To investigate the effects of BM-MSCs on corneal allografts, a rat model of corneal allograft rejection was established, and the BM-MSCs were subconjunctivally administered. As shown in Fig 1A, the corneal allografts in PBS group exhibited pronounced opacity and edema on postoperative day 7 and day 10 as compared to the allografts in BM-MSC group. Moreover, in the PBS group, there were more neo-vessels growing into the corneal grafts and reaching the graft center than the BM-MSC group at day 10 post-operation. Kaplan-Meier survival curve demonstrated that the mean survival time of the corneal allografts in PBS group was 10.38 ± 0.65 d, which was prolonged to 13.57 ± 0.37 d in BM-MSC group (Fig 1B), suggesting a modest but significant extension in the survival of the allografts treated with BM-MSC twice (Fig 1C, BM-MSC vs PBS, p = 0.0013). On the other hand, the corneal opacity, edema, and neovascularization were assessed on a daily basis under a slit-lamp microscope. The corneal allografts in both groups appeared slightly opaque and edematous on day 1 post-operation as a result of surgical trauma, which was alleviated on day 3 following operation. On day 6 and 9 post-operation, the corneal opacity, edema, and neo-vessels were significantly reduced in the grafts of BM-MSC group as compared with those of PBS group (Fig 1D–1F, all P < 0.05, BM-MSC vs PBS). These results demonstrated that subconjunctival injections of BM-MSCs subdued the corneal opacity, edema, and neo-vessel formation and promoted the survival of corneal allografts in the rat model of corneal allograft rejection.
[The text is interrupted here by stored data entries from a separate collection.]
/-- KV 0x01 to 0x03 of an append (17 R357). -/
def appendChecks (s : State) (c : Cx) (g : TileGeo) (words : List Word) : Chk SeqRec :=
  let w := (words.getD 0 0).toNat
  let xb := (words.getD 2 0).toNat
  match openSeq s c (kvSeq w) with
  | .error e => .error e
  | .ok r =>
    if r.nl ≤ kvLayer w ∨ r.nh ≤ kvHead w ∨ r.hd < 16 * bitField xb 40 4 + g.cols ∨
        kvPos w < (r.chain (kvLayer w) (kvHead w)).base ∨ 2 ^ 32 < kvPos w + g.rows then stopTrap cKv 2
    else if tepiFormat xb ≠ 1 ∨ bitField xb 22 5 ≠ 0 ∨ bitField xb 20 2 ≠ 0 ∨ bitField xb 18 2 ≠ 0 ∨
        bitField xb 44 20 ≠ 0 ∨ 2 ^ 32 ≤ (words.getD 3 0).toNat ∨ (bitAt w 32 ∧ kvPart w = 1) ∨
        (!bitAt w 32 ∧ words.getD 1 0 ≠ 0) then stopTrap cKv 3
    else .ok r

/-- The rotation rows an append reads (17 R358): for each position, its pairs' two words from the first column on. A
sequence that is not open gives no rows. -/
def rotationRuns (s : State) (c : Cx) (g : TileGeo) (words : List Word) : Chk (List (List Extent)) :=
  let w := (words.getD 0 0).toNat
  match (if bitAt w 32 then openSeq s c (kvSeq w) else stopTrap cKv 1) with
  | .error _ => .ok []
  | .ok r =>
    let cb := bitField (words.getD 2 0).toNat 40 4
    rangeRuns s c .scaleLoad false (4 * g.cols) ((List.range g.rows).map fun m =>
      words.getD 1 0 + BitVec.ofNat 64 (((kvPos w + m) * (r.hd / 2) + 8 * cb) * 8))

/-- The pages of a chain that hold one of these blocks and other chains hold. -/
def sharedPages (s : State) (k : Chain) (blocks : List (Nat × Nat)) : List Nat :=
  k.pages.filter fun p =>
    let b := pagePbase s p
    decide (1 < pageRefs s p) && blocks.any fun x => decide (b ≤ x.1) && decide (x.1 < b + 64)

/-- The last position of some blocks. -/
def lastOf (blocks : List (Nat × Nat)) : Nat := blocks.foldl (fun n x => max n x.1) 0

/-- The pages of a chain that an append changes and other chains hold (17 R358): those of its blocks, and the tail, whose
NEXT changes, where the chain is extended. -/
def changedPages (s : State) (k : Chain) (blocks : List (Nat × Nat)) : List Nat :=
  let ps := sharedPages s k blocks
  match k.pages.getLast? with
  | none => ps
  | some p => if 1 < pageRefs s p ∧ k.lacks s (lastOf blocks) ≠ 0 ∧ !(ps.contains p) then ps ++ [p] else ps

/-- The new pages that an append needs. -/
def pagesWanted (s : State) (k : Chain) (blocks : List (Nat × Nat)) : Nat :=
  if blocks.isEmpty then 0 else k.lacks s (lastOf blocks) + (changedPages s k blocks).length

/-- A tile command is an accepted append to this chain that has not been written. -/
def TileCmd.appendsTo (x : TileCmd) (n layer head : Nat) : Bool :=
  let w := (x.words.headD 0).toNat
  x.kv == some n && !x.done && kvLayer w == layer && kvHead w == head

/-- The blocks of a chain that accepted appends have reserved (17 R357), those in save areas with them (R358). -/
def reservedBlocks (s : State) (r : SeqRec) (layer head : Nat) : List (Nat × Nat) :=
  (s.tiles.filter fun x => x.appendsTo r.num layer head).flatMap TileCmd.blocks ++
    (r.saved.filter fun a => a.layer == layer && a.head == head).flatMap SavedAppend.blocks

/-- The rest of the acceptance (17 R357): the blocks and the pages that the append reserves. -/
def reserveAppend (s : State) (r : SeqRec) (g : TileGeo) (words : List Word) :
    Chk (List (Nat × Nat) × List Nat × State) :=
  let w := (words.getD 0 0).toNat
  let k := r.chain (kvLayer w) (kvHead w)
  let blocks := appendBlocks g w (words.getD 2 0).toNat
  let n := pagesWanted s k blocks
  let held := reservedBlocks s r (kvLayer w) (kvHead w)
  if 8 < n then stopTrap cKv 7
  else if blocks.any fun x => blockWritten s k x.1 x.2 || held.contains x then stopTrap cKv 5
  else
    match allocPages n s with
    | none => stopTrap cKv 4
    | some (ps, t) => .ok (blocks, ps, t)

/-- The append a thread has asked for. -/
def appendOf (s : State) (team tid : Nat) : Option TileCmd := s.appends.find? fun x => x.team == team && x.tid == tid

/-- The checks at the answer, in the order of 17 R357: the tile, as it stands at the append's place in the tile order (12
R256), the rotation rows, the Eland die. Gives the state after, with the command accepted. -/
def acceptAppend (s : State) (c : Cx) (x : TileCmd) : Chk State :=
  let desc := c.t.tdescOf x.d
  let g := tileGeo desc
  match accumulator g with
  | .error e => .error e
  | .ok _ =>
    match rotationRuns s c g x.words with
    | .error e => .error e
    | .ok runs =>
      match appendChecks s c g x.words with
      | .error e => .error e
      | .ok r =>
        match reserveAppend s r g x.words with
        | .error e => .error e
        | .ok (blocks, ps, u) =>
          .ok (enterTile u c
            { x with descs := [desc], extents := runs, kv := some r.num, blocks := blocks, pages := ps })

/-- APPEND_ACCEPT (17 R357): accepted, it enters the tile order and counts on AS; refused, its thread traps. -/
def answerAppend (s : State) (team tid : Nat) : Option (Out State) :=
  match appendOf s team tid, s.viewOf ⟨team, tid⟩ with
  | some x, some c =>
    let t : State := { s with appends := s.appends.filter fun y => !(y.team == team && y.tid == tid) }
    if !tableRoom s (coreCluster c.t.core) then none
    else
      match acceptAppend t c x with
      | .ok v => some (.next (v.modThread c.r fun th => (th.issueAs).advance))
      | .error (.trap tr) => if c.th.quiet then some (.next (t.takeTrap c tr)) else none
      | .error (.fault ft) => some (.fault ft)
      | .error .wait => none
  | _, _ => none

/-! ### The write -/

/-- A page for a chain: one that the append has reserved, else one from the pool (DESIGN CHOICE, log 118: a tail that a
later KVFORK has shared needs a page that no reservation covers, and the write waits while the pool is empty). -/
def takePage (ps : List Nat) (s : State) : Option (Nat × List Nat × State) :=
  match ps with
  | p :: qs => some (p, qs, s)
  | [] => (allocPage s).map fun x => (x.1, [], x.2)

/-- A page joined to the tail of a chain through the tail's NEXT (17 R358). -/
def joinPage (s : State) (n layer head pn : Nat) : State :=
  match s.seq? n with
  | none => s
  | some r =>
    let k := r.chain layer head
    let t := writeHeader s r layer head pn (k.nextPbase s)
    let u := match k.pages.getLast? with
      | some p => t.putPage p 0 4 pn
      | none => t
    u.modSeq n fun q => q.setChain layer head { k with pages := k.pages ++ [pn] }

/-- A chain extended until it covers a position, with the pages that are left. -/
def extendTo (n layer head pos : Nat) : Nat → List Nat → State → Option (List Nat × State)
  | 0, ps, s => some (ps, s)
  | fuel + 1, ps, s =>
    match s.seq? n with
    | none => none
    | some r =>
      if (r.chain layer head).lacks s pos = 0 then some (ps, s)
      else
        match takePage ps s with
        | none => none
        | some (p, qs, t) => extendTo n layer head pos fuel qs (joinPage t n layer head p)

/-- The shared pages that an append changes replaced by private copies, with the pages that are left. -/
def makePrivate (n layer head : Nat) : List Nat → List Nat → State → Option (List Nat × State)
  | [], ps, s => some (ps, s)
  | old :: rest, ps, s =>
    match takePage ps s with
    | none => none
    | some (new, qs, t) =>
      match t.seq? n with
      | none => none
      | some r => makePrivate n layer head rest qs (privatePage t r layer head old new)

/-- Words read from bytes. -/
def wordsOf : List Byte → List W32
  | a :: b :: c :: d :: bs => (d ++ c ++ b ++ a) :: wordsOf bs
  | _ => []

/-- A row rotated pair by pair with the words of its rotation row (17 R358). -/
def rotateRow : List W32 → List W32 → List W32
  | cs :: sn :: rs, a :: b :: ys =>
    let mul (x y : W32) : W32 := (fpMul .f32 .rn false x y).1
    (fpSub .f32 .rn false (mul a cs) (mul b sn)).1 :: (fpAdd .f32 .rn false (mul a sn) (mul b cs)).1 :: rotateRow rs ys
  | _, ys => ys

/-- The values of a row of an append; `rot` are the bytes of all rotation rows. -/
def appendRow (s : State) (t : Team) (x : TileCmd) (rot : List Byte) (m : Nat) : List W32 :=
  let g := x.geo 0
  let ys := (List.range g.cols).map fun n => tepiValue s t x m n
  if bitAt (x.words.getD 0 0).toNat 32 then
    (rotateRow (wordsOf ((rot.drop (4 * g.cols * m)).take (4 * g.cols))) ys).map canonNan
  else ys

/-- The planes of a block as cells of its page (17 R352, R358). -/
def blockCells (s : State) (k : Chain) (npl : Nat) (x : Nat × Nat) (ys : List W32) : List Host.Cell :=
  match k.pageOf s x.1 with
  | none => []
  | some p =>
    let enc := (pb16Encode ys).1
    (indexed 0 ((enc.e :: enc.s :: enc.m).take (npl + 2))).flatMap fun iv =>
      cellsAt (pageLoc p (planeOff (x.2 / 16) iv.1 (x.1 % 64) (x.2 % 16))) (leBytes 2 iv.2.toNat)
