-- ==== Sys2Proof/Machine/Copy.lean ====
section
/-! DEFINITION. Copy commands and streams, OP 0x38 (11 R230-R236, R245-R249): issue, and the events by which the copy
engine starts a command, lands its granules and completes it. -/

namespace Sys2Proof.Machine

/-! ### Issue -/

/-- A copy command queued: counted on AS (11 R230). -/
def State.queueCopy (s : State) (c : Cx) (x : CopyCmd) : State :=
  let cmd : CopyCmd := { x with uid := s.uid, who := c.r, issue := c.th.issues, mark := s.uid, priv := c.th.priv }
  { s.fresh with copies := s.copies ++ [cmd] }.modThread c.r Thread.issueAs

/-- A command with nothing in it. -/
def blankCopy : CopyCmd := ⟨0, ⟨0, 0⟩, 0, [], false, [], false, false, false, 0, 0, 0, 0, false⟩

/-- The extents of a destination or source range: a team-relative range or a VA range (11 R232). -/
def copyRange (s : State) (c : Cx) (acc : Acc) (rel : Bool) (a : Word) (len : Nat) : Chk (List Extent) :=
  if rel then partitionRun c a len else translateRange s c acc a len

/-- The checks of CPY and its plane, in the order of 11 R232: partitions first, then pages. -/
def copyPlane (s : State) (c : Cx) (bar : Option Nat) (spd sps : Bool) (dst src len : Word) : Chk CopyPlane :=
  let n := len.toNat
  if n = 0 ∨ 65536 < n ∨ n % 16 ≠ 0 then stopTrap cAlign 0 0 4
  else if dst.toNat % 16 ≠ 0 then stopTrap cAlign 0 dst 4
  else if src.toNat % 16 ≠ 0 then stopTrap cAlign 0 src 4
  else
    match (if spd then partitionRun c dst n else .ok []) with
    | .error e => .error e
    | .ok _ =>
      match (if sps then partitionRun c src n else .ok []) with
      | .error e => .error e
      | .ok _ =>
        match copyRange s c .cpyDst spd dst n with
        | .error e => .error e
        | .ok ds =>
          match copyRange s c .cpySrc sps src n with
          | .error e => .error e
          | .ok ss => .ok { bar := bar, src := ss, dst := ds, len := n }

/-- MOD of the copies: SPD, SPS and NB (11 R231). -/
def copySpd (f : Fields) : Bool := f.isX
def copySps (f : Fields) : Bool := f.isN
def copyNb (f : Fields) : Bool := f.opt

/-- CPY with its operand values (11 R232): also as it is re-issued at restore. -/
def copyCommand (s : State) (c : Cx) (b : Nat) (spd sps nb : Bool) (words : List Word) : Chk CopyCmd :=
  match copyPlane s c (if nb then none else some b) spd sps (words.getD 0 0) (words.getD 1 0) (words.getD 2 0) with
  | .error e => .error e
  | .ok p =>
    .ok { blankCopy with kind := 1, planes := [p], words := words, spd := spd, sps := sps, nb := nb, bar := b }

/-- A checked command queued. -/
def issueCopy (s : State) (c : Cx) (x : Chk CopyCmd) : Eff :=
  if 63 ≤ c.th.cntAs then .wait else Eff.ofChk x fun cmd => .next (s.queueCopy c cmd)

/-- CPY (11 R232). -/
def execCpy (g : Guard) (f : Fields) (s : State) : Out State :=
  runFull 0x38 0 g f s fun c =>
    issueCopy s c (copyCommand s c f.d.toNat (copySpd f) (copySps f) (copyNb f)
      [c.x f.a.toNat, c.x f.b.toNat, c.x f.c.toNat])

/-- The fields of CPYP's control value (11 R235). -/
def planeDstr (w : Nat) : Nat := bitField w 52 12
def planeNpm (w : Nat) : Nat := bitField w 34 3
def planeJ0 (w : Nat) : Nat := bitField w 29 5
def planeNb (w : Nat) : Nat := bitField w 16 13
def planeB0 (w : Nat) : Nat := bitField w 0 16

/-- The pages of a source plane, each of stride TQ, else PLANE 0x02 (11 R235). -/
def planePieces (s : State) (c : Cx) (stride : Nat) : List (Nat × Nat) → Chk (List Extent)
  | [] => .ok []
  | (a, n) :: ps =>
    match translate s c .cpypSrc (BitVec.ofNat 64 a) with
    | .error e => .error e
    | .ok x =>
      if x.tq ≠ stride then stopTrap cPlane 2 (BitVec.ofNat 64 a) Acc.cpypSrc.ak
      else
        match planePieces s c stride ps with
        | .error e => .error e
        | .ok l => .ok (⟨x.loc, n⟩ :: l)

/-- The ranges of several planes, in order. -/
def eachRange (k : Nat → Chk (List Extent)) : List Nat → Chk (List (List Extent))
  | [] => .ok []
  | i :: is =>
    match k i with
    | .error e => .error e
    | .ok x =>
      match eachRange k is with
      | .error e => .error e
      | .ok xs => .ok (x :: xs)

/-- The checks of CPYP before translation, in the order of 11 R235. -/
def planeCopyChecks (c : Cx) (b : Nat) (p : PlaneSet) (dst w : Word) : Chk Unit :=
  let n := w.toNat
  if p.npl + 1 < planeJ0 n + planeNpm n then stopTrap cPlane 3
  else if p.stride * 64 < planeB0 n + planeNb n then stopTrap cPlane 6
  else if bitField n 37 15 ≠ 0 ∨ planeNb n < 8 ∨ 4096 < planeNb n ∨ planeNb n % 8 ≠ 0 ∨ planeB0 n % 8 ≠ 0 ∨
      planeDstr n = 0 ∨ planeDstr n * 16 < planeNb n * 2 then stopTrap cPlane 8
  else if c.t.declared.bars ≤ b + planeNpm n then stopTrap cRegRange 0
  else if dst.toNat % 16 ≠ 0 then stopTrap cAlign 0 dst 4
  else .ok ()

/-- CPYP with its operand values (11 R235, R236). -/
def planeCopyCommand (s : State) (c : Cx) (b : Nat) (spd : Bool) (words : List Word) : Chk CopyCmd :=
  let dst := words.getD 2 0
  let w := words.getD 3 0
  let n := w.toNat
  match planeSet (words.getD 0 0) (words.getD 1 0) with
  | .error e => .error e
  | .ok p =>
    match planeCopyChecks c b p dst w with
    | .error e => .error e
    | .ok _ =>
      let ks := List.range (planeNpm n + 1)
      let len := planeNb n * 2
      match eachRange (fun k => copyRange s c .cpypDst spd (dst + BitVec.ofNat 64 (k * planeDstr n * 16)) len) ks with
      | .error e => .error e
      | .ok ds =>
        let src (k : Nat) : Nat := (p.address (planeJ0 n + k) (planeB0 n)).toNat
        match eachRange (fun k => planePieces s c p.stride (pagePieces (len / 4096 + 2) (src k) len)) ks with
        | .error e => .error e
        | .ok ss =>
          .ok { blankCopy with
            kind := 2
            planes := (indexed 0 (ss.zip ds)).map fun x =>
              { bar := some (b + x.1), src := x.2.1, dst := x.2.2, len := len }
            words := words
            spd := spd
            bar := b }

/-- CPYP (11 R235). -/
def execCpyp (g : Guard) (f : Fields) (s : State) : Out State :=
  runFull 0x38 1 g f s fun c =>
    issueCopy s c (planeCopyCommand s c f.d.toNat (copySpd f)
      [c.x f.a.toNat, c.x (f.a.toNat + 1), c.x f.b.toNat, c.x f.c.toNat])

/-! ### Streams -/

/-- A stream register replaced. -/
def State.setStrm (s : State) (team q : Nat) (k : StreamReg) : State :=
  s.modTeam team fun t => { t with strms := t.strms.set q k }

/-- QCFG (11 R246). Its faults are tied to no access, so that AK is 0, of PERM 0x05 too (DEDUCED, log 110: 15 R320 lists
no access kind for QCFG). -/
def execQcfg (g : Guard) (f : Fields) (s : State) : Out State :=
  runFull 0x38 2 g f s fun c =>
    let q := f.d.toNat
    let w := c.x f.a.toNat
    let n := w.toNat
    let old := c.t.strm q
    let new : StreamReg := { valid := true, desc := w }
    if w = 0 then .next (s.setStrm c.r.team q { old with valid := false })
    else if bitField n 56 8 ≠ 0 ∨ bitAt n 51 ∨ bitField n 32 16 = 0 ∨ 4096 < bitField n 32 16 then
      .trap { cause := cBarBusy, sub := 8 }
    else if c.t.declared.bars ≤ new.barOf (new.slots - 1) then .trap { cause := cRegRange, sub := 0 }
    else if new.offset 0 % 16 ≠ 0 then .trap { cause := cAlign, sub := 0, va := BitVec.ofNat 64 (new.offset 0) }
    else
      match partitionRun c (BitVec.ofNat 64 (new.offset 0)) (new.slots * new.size) with
      | .error _ => .trap { cause := cPerm, sub := 5, va := BitVec.ofNat 64 (new.offset 0) }
      | .ok _ =>
        if old.valid && old.f != old.r then .trap { cause := cBarBusy, sub := 5 }
        else .next (s.setStrm c.r.team q new)

/-- The counts of a stream compared modulo 16 (11 R245). -/
def mod16 (a b : Nat) : Nat := (a + 16 - b) % 16

/-- The copy of a QFILL into a slot (11 R247): also as it is re-issued at restore. -/
def fillCommand (s : State) (c : Cx) (q slot : Nat) (words : List Word) : Chk CopyCmd :=
  let k := c.t.strm q
  match copyPlane s c (some (k.barOf slot)) true false (BitVec.ofNat 64 (k.offset slot)) (words.getD 0 0) (words.getD 1 0) with
  | .error e => .error e
  | .ok p =>
    .ok { blankCopy with kind := 3, planes := [p], words := words, spd := true, bar := k.barOf slot, strm := q }

/-- QFILL (11 R247), its causes in the order of 15 R317; SIZE limits the length on a valid stream only (log 92). -/
def execQfill (g : Guard) (f : Fields) (s : State) : Out State :=
  runFull 0x38 3 g f s fun c =>
    let q := f.d.toNat
    let k := c.t.strm q
    let src := c.x f.a.toNat
    let len := c.x f.b.toNat
    let slot := k.f % k.slots
    if 63 ≤ c.th.cntAs then .wait
    else if len.toNat < 16 ∨ (k.valid = true ∧ k.size < len.toNat) ∨ len.toNat % 16 ≠ 0 then
      .trap { cause := cAlign, sub := 0, ak := 4 }
    else if src.toNat % 16 ≠ 0 then .trap { cause := cAlign, sub := 0, va := src, ak := 4 }
    else if !k.valid then
      Eff.ofChk (translateRange s c .cpySrc src (min len.toNat 65536)) fun _ => .trap { cause := cBarBusy, sub := 6 }
    else if k.slots ≤ mod16 k.f k.r then .wait
    else
      Eff.ofChk (fillCommand s c q slot [src, len, BitVec.ofNat 64 slot]) fun cmd =>
        if barBusy s c.r.team (k.barOf slot) then .trap { cause := cBarBusy, sub := 1 }
        else
          let t := s.barEvent c.r.team (k.barOf slot) fun _ => BarReg.init 0 len.toNat
          .next ((t.setStrm c.r.team q { k with f := (k.f + 1) % 16 }).queueCopy c cmd)

/-- QPOP (11 R248): the claim, then the wait for the slot's barrier. -/
def execQpop (g : Guard) (f : Fields) (s : State) : Out State :=
  runFull 0x38 4 g f s fun c =>
    let q := f.d.toNat
    let k := c.t.strm q
    let slot := k.p % k.slots
    let b := c.t.bar (k.barOf slot)
    if !k.valid then .trap { cause := cBarBusy, sub := 6 }
    else if k.p = k.f then .wait
    else
      let claimed : StreamReg := { k with p := (k.p + 1) % 16, claims := k.claims ++ [(slot, c.r.tid)] }
      let t := s.setStrm c.r.team q claimed
      if !b.valid then .trapAt t { cause := cBarBusy, sub := 6 }
      else if b.phase then .next (returnPop t c.r q slot f.a.toNat claimed)
      else .here (t.modThread c.r fun th => { th with wait := .qpop q slot f.a.toNat })

/-- QREL (11 R249): a release at team scope. -/
def execQrel (g : Guard) (f : Fields) (s : State) : Out State :=
  runFull 0x38 5 g f s fun c =>
    let q := f.d.toNat
    let k := c.t.strm q
    if !k.valid then .trap { cause := cBarBusy, sub := 6 }
    else if k.r = k.p then .trap { cause := cBarBusy, sub := 7 }
    else if k.claims.any fun x => x.1 == k.r % k.slots then .wait
    else linkStop s c (.next ((s.releaseTeam c).setStrm c.r.team q { k with r := (k.r + 1) % 16 }))

/-! ### The copy engine -/

/-- The stores that a command's reads follow have been performed (08 R180). -/
def marked (s : State) (core mark : Nat) : Bool := s.queue.any fun e => e.core == core && decide (e.uid < mark)

/-- A copy command by its number. -/
def State.copy? (s : State) (uid : Nat) : Option CopyCmd := s.copies.find? fun x => x.uid == uid

/-- A copy command changed. -/
def State.modCopy (s : State) (uid : Nat) (f : CopyCmd → CopyCmd) : State :=
  { s with copies := s.copies.map fun x => if x.uid = uid then f x else x }

/-- COPY_START (11 R230). -/
def startCopy (s : State) (uid : Nat) : Option State :=
  match s.copy? uid with
  | none => none
  | some x =>
    if x.started || marked s (s.coreOf x.who.team) x.mark then none
    else some (s.modCopy uid fun y => { y with started := true })

/-- The VA of a destination byte of a command, for ECC 0x03 of a dropped write (18 R380). -/
def CopyCmd.destination (x : CopyCmd) (plane off : Nat) : Word :=
  if x.kind = 2 then x.words.getD 2 0 + BitVec.ofNat 64 (plane * planeDstr (x.words.getD 3 0).toNat * 16 + off)
  else x.words.getD 0 0 + BitVec.ofNat 64 off

/-- A transfer of these source bytes is delivered with an error, by UALink or by Rykor (11 R234). -/
def transferFails (s : State) (src : List Nat) : Bool := linkReadFails s src || (s.readFail && src.any isOutside)

/-- The plane index that a copy's reads name: of CPYP the plane it copies (07 R160). -/
def CopyCmd.planeIndex (x : CopyCmd) (plane : Nat) : Nat :=
  if x.kind = 2 then planeJ0 (x.words.getD 3 0).toNat + plane else 0

/-- The bytes of a granule moved (11 R233, R234, 18 R380): a failed read and a poisoned source give a poisoned granule
and an error record; a write that its link drops is recorded, and reported to the thread later. -/
def moveGranule (s : State) (x : CopyCmd) (drops : Bool) (plane off : Nat) (src dst : List Nat) : State :=
  let die := coreStack (s.coreOf x.who.team)
  if dst.any isRemote && (drops || s.boot.ports.isEmpty) then
    (s.postRecord die 7 0 (BitVec.ofNat 64 (dst.headD 0)) 0).modThread x.who fun th =>
      { th with linkFail := some (th.linkFail.getD (x.destination plane off)) }
  else
    let failed := transferFails s src
    let f := s.found src
    let t := copyBytes (f.readL2 (x.planeIndex plane) src) x.priv src dst
    let u := if failed then { t.poisonAt (dst.filter fun l => !isOutside l) with readFail := false } else t
    if failed || anyPoison f src then u.postRecord die 2 (s.coreOf x.who.team) (BitVec.ofNat 64 (dst.headD 0)) 0 else u

/-- A plane of a copy that one Write of 64 bytes carries: 64 bytes to a 64-byte-aligned TT 6 address (18 R379). -/
def CopyPlane.oneWrite (p : CopyPlane) : Bool :=
  let a := (p.dst.map Extent.loc).headD 0
  p.len == 64 && isRemote a && a % 64 == 0

/-- A granule goes over UALink whole, aligned to its size, or not at all (18 R379). -/
def CopyPlane.carries (p : CopyPlane) (off len : Nat) : Bool :=
  let dst := ((extentLocs p.dst).drop off).take len
  let src := ((extentLocs p.src).drop off).take len
  let whole (l : List Nat) : Bool := l.all isRemote && [16, 32, 64, 128].contains len && l.headD 0 % len == 0
  (!dst.any isRemote || (whole dst && (!p.oneWrite || len == 64))) && (!src.any isRemote || whole src || p.oneWrite)

/-- The bytes of the granules that the device's own agents land. -/
def CopyPlane.grain (p : CopyPlane) : Nat := if p.oneWrite then 64 else 16

/-- GRANULE_LANDING (11 R233, R238): 16 to 128 bytes of a started command are moved and arrive on its register. `drops`
when the link drops their write. -/
def landGranuleWith (drops : Bool) (s : State) (uid plane off len : Nat) : Option State :=
  match s.copy? uid with
  | none => none
  | some x =>
    match x.planes[plane]? with
    | none => none
    | some p =>
      let bits := (2 ^ (len / 16) - 1) * 2 ^ (off / 16)
      let src := ((extentLocs p.src).drop off).take len
      let dst := ((extentLocs p.dst).drop off).take len
      if !x.started ∨ len < 16 ∨ 128 < len ∨ len % 16 ≠ 0 ∨ off % 16 ≠ 0 ∨ p.len < off + len ∨ p.landed &&& bits ≠ 0 ∨
          !p.carries off len ∨ sleeping s (src ++ dst) ∨ bringsPoison s src dst ∨
          (transferFails s src ∧ poisonWaits s dst) then none
      else
        let t := moveGranule s x drops plane off src dst
        let u := t.modCopy uid fun y => { y with planes := y.planes.set plane { p with landed := p.landed ||| bits } }
        some (match p.bar with
          | some b => u.land x.who.team b len
          | none => u)

def landGranule (s : State) (uid plane off len : Nat) : Option State := landGranuleWith false s uid plane off len

/-- The first granule of a command's remote destination that has not landed: plane, offset and length. -/
def CopyCmd.firstRemote (x : CopyCmd) : Option (Nat × Nat × Nat) :=
  (indexed 0 x.planes).findSome? fun y =>
    (firstFrom (fun i => !bitAt y.2.landed i && (((extentLocs y.2.dst).drop (16 * i)).take 16).any isRemote)
      (y.2.len / 16) 0).map fun i => (y.1, 16 * i, y.2.grain)

/-- COPY_COMPLETE (11 R230): every byte has landed, and the AS count drops. -/
def completeCopy (s : State) (uid : Nat) : Option State :=
  match s.copy? uid with
  | none => none
  | some x =>
    if x.planes.all CopyPlane.complete then
      some ({ s with copies := s.copies.filter fun y => !(y.uid == uid) }.modThread x.who Thread.doneAs)
    else none

end Sys2Proof.Machine
end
Fig. 1. Subconjunctival injections of BM-MSCs prolonged corneal allograft survival with alleviated corneal opacity, edema and neovascularization.
Subconjunctival injections of BM-MSCs prolonged corneal allograft survival with alleviated corneal opacity, edema and neovascularization.
(A) Representative pictures of the corneal allografts from PBS- and BM-MSC-treated group at day 3, 7, and 10 post-operation. (B) Kaplan-Meier survival curve of corneal allografts (n = 8 / group). (C) Comparison of the mean survival time (MST) of the corneal allografts between the two groups (n = 8 / group). (D, E, F) The scores of opacity, edema, and neovascularization of the corneal allografts following penetrating keratoplasty.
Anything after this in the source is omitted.